Zusammen mit ihrer Live-Band touren Madcon schon seit Jahren durch Europa und begeistern das Publikum mit ihrer sensationellen Live-Präsenz, deren musikalische Qualität und Unterhaltungsfaktor seinesgleichen sucht. Madcon vereinen ihre Einflüsse aus Soul, Funk, HipHop, Reggae, Latin und afrikanischer Musik und verknüpfen dabei auf ihre eigene Art und Weise Retro-Sounds und modernen Urban Flavour mit Electro Elementen. Man kann ihre Musik  ohne weiteres all jenen empfehlen, die auf OutKast, the Roots, Gnarls Barkley und die Black Eyed Peas stehen.
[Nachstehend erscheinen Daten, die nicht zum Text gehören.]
-- ==== Sys2Proof/Certificates/Slice0/Obligations.lean ====
section
/-! DEFINITION. What the model is claimed to do: the statements for the provers. -/
open Sys2Proof Sys2Proof.Machine

/-- A step runs the command in front of the queue on the state with the queue's rest; on an empty queue one XCLK passes (log entry 1); and no word spells a command, since the table gives its rows no bits. -/
def Obligations.StepRunsTheFrontCommand : Prop :=
  ∀ (c : Instr) (rest : List Instr) (n w : Nat) (s : State),
    (s.pending = c :: rest → step s = exec c { s with pending := rest }) ∧ (s.pending = [] → step s = .next s.tick) ∧
    decodeTableWord n w = none ∧ s.withFetchWord n w = s

/-- 02 R41, R42, R58 and R60, log entry 1: an XCLK that does not wrap the angle adds the increment to the accumulator and, unless TAI slews or follows a 10 MHz input, one ns to TAI and the monotonic tick, and leaves the cycle count; in reset nothing moves. -/
def Obligations.TickAdvancesTheTimebase : Prop :=
  ∀ s : State, s.pending = [] →
    (s.boot.inReset = true → step s = .next s) ∧
    (s.boot.inReset = false → s.gav.acc + s.angleInc < 2 ^ 64 → ∃ t : State, step s = .next t ∧ t.gav.acc = s.gav.acc + s.angleInc ∧
      t.gav.tai = (s.gav.tai + (s.taiRun 1).1) % 2 ^ 64 ∧ t.gav.mono = s.gav.mono + (s.taiRun 1).1 ∧ (s.gav.slew = 0 → s.flag Reg.GAV_TAI_CTRL Reg.GAV_TAI_CTRL_TEN_MHZ = false → s.gav.frac < 1000000000 → (s.taiRun 1).1 = 1) ∧ t.gav.cyc = s.gav.cyc ∧ t.gav.fired = 0 ∧ t.pending = [])

/-- Every step keeps the canonical form of all of memory: storage, tags, line metadata, directory, locks and images (the model's own form, log entry 5). -/
def Obligations.MemoryStaysCanonical : Prop :=
  ∀ s t : State, s.mem.wf = true → step s = .next t → t.mem.wf = true

/-- No step adds a command to the queue: with a command in front it leaves exactly the rest, and so well-formed commands stay so (log entry 2). -/
def Obligations.QueueOnlyDrains : Prop :=
  ∀ s t : State, (∀ c ∈ s.pending, wellFormed c = true) → step s = .next t → t.pending = s.pending.tail ∧ ∀ c ∈ t.pending, wellFormed c = true

/-- 00 R8: after reset the queue is empty, memory lists nothing in its canonical form, and the registers hold the reset values that their tables state. Corners that the rules leave open are the model's choice: log entries 4 and 5. -/
def Obligations.ResetState : Prop :=
  let s := State.reset
  s.pending = [] ∧ s.mem = Mem.reset ∧ s.mem.wf = true ∧ s.gav.acc = 0 ∧ s.gav.cyc = 0 ∧ s.gav.tai = 0 ∧
  s.rd Reg.GAV_STAT Reg.GAV_STAT_STATE = 2 ∧ s.rd Reg.GAV_TRACK Reg.GAV_TRACK_FMIN = 4000 ∧ s.rd Reg.GAV_TRACK Reg.GAV_TRACK_FMAX = 7000 ∧
  s.rd Reg.GAV_TRACK Reg.GAV_TRACK_HOLD_LIMIT = 60 ∧ s.rd Reg.GAV_FNOM Reg.GAV_FNOM_FNOM = 5000 ∧ s.rd Reg.GAV_FREQ Reg.GAV_FREQ_FREQ = 50000000 ∧
  s.rd Reg.GAV_TAI_CTRL Reg.GAV_TAI_CTRL_PPS_WIDTH = 100000 ∧ s.rd Reg.EVR_OUTW Reg.EVR_OUTW_WIDTH = 10 ∧ s.rd Reg.UPD_BOOT Reg.UPD_BOOT_STEP = 1 ∧
  s.rd Reg.ID_PART Reg.ID_PART_PART = 402 ∧ s.reg Reg.HOST_OUTBASE = 0 ∧
  (∀ e < 208, s.rd (Reg.ENG_EXC_STAT e) Reg.ENG_EXC_STAT_BANK = 7 ∧ s.rd (Reg.FOX_CTRL e) Reg.FOX_CTRL_EN = 1) ∧
  (∀ c < 16, s.rd (Reg.CLU_RED c) Reg.CLU_RED_SPAREPOS = 12 ∧ s.rd (Reg.MRG_CLU c) Reg.MRG_CLU_VMV = 800) ∧
  (∀ p < 6, s.rd (Reg.OCT_CTRL p) Reg.OCT_CTRL_RETRYTHR = 1000 ∧ s.portReleased p = false)

/-- 07 R257: the result and its tag of every register ALU instruction on operands of the tags it accepts, with the program counter past it. -/
def Obligations.AluRegisterResults : Prop :=
  ∀ (e : EngId) (rd rs1 rs2 : RegNo) (s : State), s.ready e 4 [.g rs1, .g rs2] →
    let a := s.g e rs1
    let b := s.g e rs2
    let put (x : TWord) : Host.Outcome State Fault Refusal := .next (((s.past e 4).setG e rd x).countInstr e)
    (tagAddA a.tag = true → addB a.tag b.tag = true → exec (.add e rd rs1 rs2) s = put ⟨a.tag, a.val + b.val⟩) ∧
    (tagAddA a.tag = true → subB a.tag b.tag = true → exec (.sub e rd rs1 rs2) s =
      put ⟨if (a.tag = tagPtr ∨ a.tag = tagTime) ∧ b.tag = a.tag then tagI64 else a.tag, a.val - b.val⟩) ∧
    (tagNRawPtr a.tag = true → tagNRaw b.tag = true →
      exec (.and e rd rs1 rs2) s = put ⟨a.tag, a.val &&& b.val⟩ ∧ exec (.or e rd rs1 rs2) s = put ⟨a.tag, a.val ||| b.val⟩ ∧
      exec (.xor e rd rs1 rs2) s = put ⟨a.tag, a.val ^^^ b.val⟩ ∧ exec (.andn e rd rs1 rs2) s = put ⟨a.tag, a.val &&& ~~~b.val⟩) ∧
    (tagNRawFix a.tag = true → tagN b.tag = true →
      exec (.sll e rd rs1 rs2) s = put ⟨a.tag, a.val <<< (b.val.toNat % 64)⟩ ∧
      exec (.srl e rd rs1 rs2) s = put ⟨a.tag, a.val >>> (b.val.toNat % 64)⟩ ∧
      exec (.sra e rd rs1 rs2) s = put ⟨a.tag, a.val.sshiftRight (b.val.toNat % 64)⟩ ∧
      exec (.ror e rd rs1 rs2) s = put ⟨a.tag, a.val.rotateRight (b.val.toNat % 64)⟩) ∧
    (tagNFixPtr a.tag = true → sameClass a.tag b.tag = true →
      exec (.slt e rd rs1 rs2) s = put ⟨tagI64, if a.val.toInt < b.val.toInt then 1 else 0⟩ ∧
      exec (.sltu e rd rs1 rs2) s = put ⟨tagI64, if a.val.toNat < b.val.toNat then 1 else 0⟩ ∧
      exec (.min e rd rs1 rs2) s = put ⟨a.tag, if a.val.toInt < b.val.toInt then a.val else b.val⟩ ∧
      exec (.max e rd rs1 rs2) s = put ⟨a.tag, if a.val.toInt < b.val.toInt then b.val else a.val⟩ ∧
      exec (.minu e rd rs1 rs2) s = put ⟨a.tag, if a.val.toNat < b.val.toNat then a.val else b.val⟩ ∧
      exec (.maxu e rd rs1 rs2) s = put ⟨a.tag, if a.val.toNat < b.val.toNat then b.val else a.val⟩) ∧
    (a.tag ≠ tagPoison → a.tag ≠ tagEmpty → exec (.mov e rd rs1) s = put a) ∧
    (tagNFix a.tag = true → exec (.neg e rd rs1) s = put ⟨a.tag, 0 - a.val⟩) ∧
    (tagNRaw a.tag = true →
      (∃ n ≤ 64, (∀ i < 64, 64 - n ≤ i → a.val.getLsbD i = false) ∧ (n < 64 → a.val.getLsbD (63 - n) = true) ∧
        exec (.clz e rd rs1) s = put ⟨tagI64, BitVec.ofNat 64 n⟩) ∧
      (∃ n ≤ 64, (∀ i < n, a.val.getLsbD i = false) ∧ (n < 64 → a.val.getLsbD n = true) ∧
        exec (.ctz e rd rs1) s = put ⟨tagI64, BitVec.ofNat 64 n⟩) ∧
      exec (.popc e rd rs1) s = put ⟨tagI64, BitVec.ofNat 64 ((List.range 64).countP fun i => a.val.getLsbD i)⟩) ∧
    (a.tag = tagTime → b.tag = tagTime → exec (.tcmp e rd rs1 rs2) s =
      put ⟨tagI64, if a.val = b.val then 0 else if (a.val - b.val).toInt > 0 then 1 else -1⟩) ∧
    exec (.tagget e rd rs1) s = put ⟨tagU64, a.tag.setWidth 64⟩

/-- 07 R258: the result and its tag of every immediate instruction on operands it accepts, with the program counter past it. -/
def Obligations.ImmediateResults : Prop :=
  ∀ (e : EngId) (rd rs1 : RegNo) (i : BitVec 16) (h : Fin 4) (s : State), s.ready e 4 [.g rs1] →
    let a := s.g e rs1
    let put (x : TWord) : Host.Outcome State Fault Refusal := .next (((s.past e 4).setG e rd x).countInstr e)
    (tagAddA a.tag = true → exec (.addi e rd rs1 i) s = put ⟨a.tag, a.val + i.signExtend 64⟩) ∧
    (tagNRawPtr a.tag = true →
      exec (.andi e rd rs1 i) s = put ⟨a.tag, a.val &&& i.setWidth 64⟩ ∧ exec (.ori e rd rs1 i) s = put ⟨a.tag, a.val ||| i.setWidth 64⟩ ∧
      exec (.xori e rd rs1 i) s = put ⟨a.tag, a.val ^^^ i.setWidth 64⟩) ∧
    (tagN a.tag = true →
      exec (.slti e rd rs1 i) s = put ⟨tagI64, if a.val.toInt < (i.signExtend 64).toInt then 1 else 0⟩ ∧
      exec (.sltiu e rd rs1 i) s = put ⟨tagI64, if a.val.toNat < (i.signExtend 64).toNat then 1 else 0⟩) ∧
    (tagNRawFix a.tag = true → i.toNat < 256 → exec (.shi e rd rs1 i) s =
      put ⟨a.tag, if i.toNat < 64 then a.val <<< (i.toNat % 64) else if i.toNat < 128 then a.val >>> (i.toNat % 64)
        else if i.toNat < 192 then a.val.sshiftRight (i.toNat % 64) else a.val.rotateRight (i.toNat % 64)⟩) ∧
    exec (.movi e rd i) s = put ⟨tagI64, i.signExtend 64⟩ ∧
    (s.awaits e [.g rd] = false → (s.g e rd).tag ≠ tagPoison → (s.g e rd).tag ≠ tagEmpty → ∃ w : Word, (∀ k : Nat, k < 64 →
        w.getLsbD k = if 16 * h.val ≤ k ∧ k < 16 * h.val + 16 then i.getLsbD (k - 16 * h.val) else (s.g e rd).val.getLsbD k) ∧
      exec (.movk e rd h i) s = put ⟨(s.g e rd).tag, w⟩) ∧
    (i.toNat < 16 → exec (.tagset e rd rs1 i) s = put ⟨i.setWidth 4, a.val⟩)

/-- 07 R259 and R260: products, quotients and remainders; a widening multiply with an odd rd is illegal. -/
def Obligations.MultiplyDivideResults : Prop :=
  ∀ (e : EngId) (rd rs1 rs2 : RegNo) (s : State), s.ready e 4 [.g rs1, .g rs2] →
    let a := (s.g e rs1).val
    let b := (s.g e rs2).val
    let t := (s.g e rs1).tag
    let put (x : Word) : Host.Outcome State Fault Refusal := .next (((s.past e 4).setG e rd ⟨t, x⟩).countInstr e)
    let put2 (lo hi : Word) : Host.Outcome State Fault Refusal := .next ((((s.past e 4).setG e rd ⟨t, lo⟩).setG e (rd + 1) ⟨t, hi⟩).countInstr e)
    (tagN t = true → tagN (s.g e rs2).tag = true →
      exec (.mul e rd rs1 rs2) s = put (a * b) ∧
      exec (.mulh e rd rs1 rs2) s = put (BitVec.ofInt 64 (a.toInt * b.toInt / 2 ^ 64)) ∧
      exec (.mulhu e rd rs1 rs2) s = put (BitVec.ofNat 64 (a.toNat * b.toNat / 2 ^ 64)) ∧
      exec (.div e rd rs1 rs2) s = put (if b = 0 then BitVec.allOnes 64 else BitVec.ofInt 64 (a.toInt.tdiv b.toInt)) ∧
      exec (.divu e rd rs1 rs2) s = put (if b = 0 then BitVec.allOnes 64 else a / b) ∧
      exec (.rem e rd rs1 rs2) s = put (if b = 0 then a else BitVec.ofInt 64 (a.toInt.tmod b.toInt)) ∧
      exec (.remu e rd rs1 rs2) s = put (if b = 0 then a else a % b) ∧
      (rd.toNat % 2 = 0 →
        exec (.mulw e rd rs1 rs2) s = put2 (a * b) (BitVec.ofInt 64 (a.toInt * b.toInt / 2 ^ 64)) ∧
        exec (.mulwu e rd rs1 rs2) s = put2 (a * b) (BitVec.ofNat 64 (a.toNat * b.toNat / 2 ^ 64)))) ∧
    (rd.toNat % 2 = 1 →
      exec (.mulw e rd rs1 rs2) s = .next ((s.past e 4).takeException e (s.pc e) (illegal (encReg 0x0A rd rs1 rs2 3))) ∧
      exec (.mulwu e rd rs1 rs2) s = .next ((s.past e 4).takeException e (s.pc e) (illegal (encReg 0x0A rd rs1 rs2 4))))
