theorem Mem.foxStuck_wf (m : Mem) (k : Nat) (v : Nat) (h : m.wf = true) : ({ m with foxStuck := sset (fun _ => 0) m.foxStuck k v } : Mem).wf = true := by
  simp only [Mem.wf_iff] at *; simp_all [swf_sset]

theorem Mem.hoDirty_wf (m : Mem) (k : Nat) (v : Bool) (h : m.wf = true) : ({ m with hoDirty := sset (fun _ => false) m.hoDirty k v } : Mem).wf = true := by
  simp only [Mem.wf_iff] at *; simp_all [swf_sset]

theorem Mem.ucFlaws_wf (m : Mem) (k : Nat) (v : Ecc) (h : m.wf = true) : ({ m with ucFlaws := sset (fun _ => Ecc.clean) m.ucFlaws k v } : Mem).wf = true := by
  simp only [Mem.wf_iff] at *; simp_all [swf_sset]

theorem Mem.ccFlaws_wf (m : Mem) (k : Nat) (v : Ecc) (h : m.wf = true) : ({ m with ccFlaws := sset (fun _ => Ecc.clean) m.ccFlaws k v } : Mem).wf = true := by
  simp only [Mem.wf_iff] at *; simp_all [swf_sset]

theorem Mem.images_wf (m : Mem) (k : Nat) (v : Option BankImage) (h : m.wf = true) : ({ m with images := sset (fun _ => none) m.images k v } : Mem).wf = true := by
  simp only [Mem.wf_iff] at *; simp_all [swf_sset]

theorem Mem.setByte_wf (m : Mem) (a : Nat) (b : Byte) (h : m.wf = true) : (m.setByte a b).wf = true := Mem.bytes_wf m a b h

theorem Mem.setTag_wf (m : Mem) (k : Nat) (t : Tag) (h : m.wf = true) : (m.setTag k t).wf = true := Mem.tags_wf m k t h

theorem Mem.setFlaw_wf (m : Mem) (k : Nat) (x : Ecc) (h : m.wf = true) : (m.setFlaw k x).wf = true := Mem.flaws_wf m k x h

theorem Mem.setBytes_wf (m : Mem) (a : Nat) (bs : List Byte) (h : m.wf = true) : (m.setBytes a bs).wf = true := by
  induction bs generalizing m a with
  | nil => exact h
  | cons b r ih => exact ih _ _ (m.setByte_wf a b h)

theorem Mem.setWord_wf (m : Mem) (a : Nat) (x : TWord) (h : m.wf = true) : (m.setWord a x).wf = true :=
  Mem.setTag_wf _ _ _ (Mem.setBytes_wf _ _ _ h)

theorem Mem.putWord_wf (m : Mem) (a : Nat) (x : TWord) (h : m.wf = true) : (m.putWord a x).wf = true :=
  Mem.setFlaw_wf _ _ _ (Mem.setWord_wf _ _ _ h)

theorem Mem.setWords_wf (m : Mem) (a : Nat) (xs : List TWord) (h : m.wf = true) : (m.setWords a xs).wf = true := by
  induction xs generalizing m a with
  | nil => exact h
  | cons x r ih => exact ih _ _ (m.setWord_wf a x h)

theorem Mem.putCell_wf (m : Mem) (c : Nat) (ws : List TWord) (x : LineMeta) (h : m.wf = true) : (m.putCell c ws x).wf = true :=
  Mem.lines_wf _ _ _ (Mem.setFlaw_wf _ _ _ (Mem.setWords_wf _ _ _ h))

theorem Mem.strike_wf (m : Mem) (w : Nat) (h : m.wf = true) : (m.strike w).wf = true := by
  unfold Mem.strike
  simp only [Mem.wf_iff] at *
  have g {α : Type} [DecidableEq α] {d : Nat → α} {x y : Sparse α} {p : Prop} [Decidable p] (hx : swf d x = true) (hy : swf d y = true) :
      swf d (if p then x else y) = true := by split <;> assumption
  simp_all [swf_sset]

theorem Mem.setDir_wf (m : Mem) (l : Nat) (d : DirEntry) (p : Prop) [Decidable p] (h : m.wf = true) :
    ({ m with dir := sset (fun _ => DirEntry.none) m.dir l d, copies := if p then sdel m.copies l else m.copies } : Mem).wf = true := by
  simp only [Mem.wf_iff] at *; split <;> simp_all [swf_sset, swf_sdel]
Madcon findet neben ihren klassischen Auftritten immer wieder andere Wege aufzufallen. So haben sie zum Eurovision Song Contest 2010 in Oslo ganz Europa zum tanzen gebracht. Die Veranstalter hatten sich nämlich etwas ganz besonderes ausgedacht, einen Flashmob. Tausende Menschen tanzten dabei zu dem Song Glow und Deutschland freute sich anschließend über den Sieg von Lena Meyer Landrut. Außerdem treten die beiden regelmäßig bei den Fashion Shows der norwegischen Modemarke Moods of Norway auf. Sie gehören dort schon zum festen Programmpunkt.